Our executives in attendance represented a wide range of backgrounds, industries and roles. They collectively remarked on how quickly technology is advancing and how broadly AI solutions are being applied in practical ways to facilitate innovation, to improve decision-making, to support problem-solving, to optimize productivity, to raise quality standards, and to provide other business benefits.
Our executives remarked on the noteworthy technology advances which have occurred/ are happening to address the rising demand for AI solutions, including ChatGPT and Large Language Models (LLMs). This includes the fact that chip-to-chip interconnections are becoming more complex, including clusters of multiple GPUs running in parallel.
Our executives also asked many questions including:
How do existing hardware and software solutions address the need for low latency and low power usage when so much data needs to be processed?
How do we optimize storage, organizing for short term, medium term and long term access, real time
How can software solutions help support the hardware advances around memory?
Granted, there are policy, ethical, bias and other challenges ahead as AI inevitably broadens and expands, but the shift is already happening, so forward-thinking leaders and companies must put guardrails in place and take progressive steps toward applying AI solutions to meet specific business needs.

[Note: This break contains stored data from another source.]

-- ==== Sys2Proof/Config.lean ====
section
/-! DEFINITION. What a build fixes (10_state R30, 00_scope R11) and the free values. The opaque
constants have no body, so a claim that holds of them holds of every build and every environment. -/

namespace Sys2Proof

/-- `Channel: enum {Red, Green, Blue}` (R7). -/
inductive Channel
  | red
  | green
  | blue
  deriving DecidableEq, Repr, Inhabited

/-- The phase-sequencing policy, a build-time choice (R8). -/
inductive Policy
  | fivePhase
  | threeStage
  deriving DecidableEq, Repr, Inhabited

/-- The build parameters. A divisor is kept less one, so that every value is a legal one: DIV_R and
DIV_G in 1..255, DIV_B in 1..37 (R10, 40_gamma_rom R135; log 4). `atomic` is COLOR_WRITE_ATOMIC. -/
structure Build where
  policy   : Policy
  divRLess : Fin 255
  divGLess : Fin 255
  divBLess : Fin 37
  atomic   : Bool
  deriving DecidableEq, Repr, Inhabited

/-- The build this block is (R8, R10, R11, 41_color_store R153): OPEN parameters, uninterpreted (log 4). -/
opaque Config.build : Build

/-- The base address of the register window in the host's address map (20_memory R71): OPEN (log 11). -/
opaque Config.base : Nat

/-- The free value behind every choice the spec leaves to the environment (20_memory R78, 42 R171,
41 R153): the move number `n` that no list in State settles (log 1). -/
opaque Config.freeMove : Nat → Move

/-- How much on-time the Port's duty function gives DriveLevel `254 - n` beyond DriveLevel `255 - n`
(60_exceptions R271, D41): OPEN (log 13). -/
opaque Config.dutyStep : Nat → Nat

end Sys2Proof
end

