/-- The store's power-on value is never observed (the spec's inference R292): two states that differ in the store alone
while the block is disabled step alike, with the same outputs and the same registers, and from ENABLE on they are equal.
So nothing rests on the model's value of log 5. -/
def Obligations.PowerOnStoreIsNeverObserved : Prop :=
  ∀ s t : State, StoreHidden s t →
    match step s, step t with
    | .next s', .next t' =>
      StoreHidden s' t' ∧ s'.out = t'.out ∧ ∀ bd off, regValue bd off s' = regValue bd off t'
    | .fault f, .fault g => f = g
    | .refused r, .refused r' => r = r'
    | _, _ => False

/-- Who writes the scan position and the run bit (20_memory R83, 10_state R37, 60_exceptions R276): only ENABLE and INIT
start the scan, only DISABLE stops it, and only a boundary, ENABLE or INIT moves the scan position. -/
def Obligations.ScanAndRunHaveOneOwner : Prop :=
  ∀ s t : State, step s = .next t →
    (s.run = false → t.run = true → commandOfStep s = some .enable ∨ commandOfStep s = some .init) ∧
    (s.run = true → t.run = false → commandOfStep s = some .disable) ∧
    (boundaryOfStep s = none →
      (t.cur = s.cur ∧ t.phase = s.phase ∧ t.prev = s.prev) ∨
      ((commandOfStep s = some .enable ∨ commandOfStep s = some .init) ∧ t.cur = 0 ∧ t.phase = 0 ∧ t.prev = 5))

/-- R36: INITIALIZED is set by INIT and by nothing else, no step clears it, and while it is 0 every channel output is
inactive whatever CMP_ACT holds. -/
def Obligations.InitializedIsSetByInitAlone : Prop :=
  (∀ s t : State, step s = .next t →
    (t.initialized = true ↔ s.initialized = true ∨ commandOfStep s = some .init)) ∧
  (∀ (s : State) (c : Channel),
    (s.initialized = false → outLevel s c = 255 ∧ constantInactive s c = true) ∧
    (s.initialized = true → outLevel s c = s.cmpAct.get c))

/-- Who sets and clears the sticky flags (10_state R42 to R44, R48): a boundary FRAME_PEND, a late boundary OVR, an
out-of-range SET_COLOR ERR_PIXEL, a reserved word ERR_CMD; only CLR_STATUS clears, and only what its mask selects. One
step records at most one error (the spec's inference R263). -/
def Obligations.StickyFlagsHaveTheirOwnWriters : Prop :=
  ∀ s t : State, step s = .next t →
    (s.framePend = false → t.framePend = true → (boundaryOfStep s).isSome = true) ∧
    (s.ovr = false → t.ovr = true → boundaryOfStep s = some true) ∧
    (s.errPixel = false → t.errPixel = true →
      ∃ pix r g b, commandOfStep s = some (.setColor pix r g b) ∧ 6 ≤ pix.toNat) ∧
    (s.errCmd = false → t.errCmd = true →
      commandOfStep s = some .reserved7 ∨ ∃ op, commandOfStep s = some (.reserved8F op)) ∧
    (s.framePend = true → t.framePend = false → ∃ m, commandOfStep s = some (.clrStatus m) ∧ m.getLsbD 0 = true) ∧
    (s.ovr = true → t.ovr = false → ∃ m, commandOfStep s = some (.clrStatus m) ∧ m.getLsbD 1 = true) ∧
    (s.errPixel = true → t.errPixel = false → ∃ m, commandOfStep s = some (.clrStatus m) ∧ m.getLsbD 2 = true) ∧
    (s.errCmd = true → t.errCmd = false → ∃ m, commandOfStep s = some (.clrStatus m) ∧ m.getLsbD 3 = true) ∧
    ((if s.ovr = false ∧ t.ovr = true then 1 else 0) + (if s.errPixel = false ∧ t.errPixel = true then 1 else 0) +
      (if s.errCmd = false ∧ t.errCmd = true then 1 else 0) ≤ 1)
end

Below are some examples of how AI is leveraged to facilitate innovation:
providing real-time quality checks on manufactured goods, to ensure conformance to quality standards, with clear definitions of faulty or unacceptable defects
creating real-time language translation solutions
supporting engineers with code creation, code review, debugging
ensuring data quality/validity, resilience/protection, availability/access
optimizing power availability based on individual power usage patterns
coordinating access to data by multiple applications
generating ideas and encouraging divergent thinking
designing prototypes based on customer criteria and past models
compiling records of multiple formats into a common system for more efficient vendor (or customer or employee) management
automating calls and emails
creating original content/materials based on predefined criteria and objectives
researching reports, history, data to inform business and product decisions
conducting AB product and marketing testing to better understand market needs and interests and to understand what works and doesn't work for which audience(s)
The bottom line is that AI has the potential to take away the mundane, repetitive tasks more quickly and more accurately. When leveraged well, looking at the big picture and putting guardrails in place, humans can potentially more efficiently deliver on the business needs, in partnership with a wide range of AI solutions.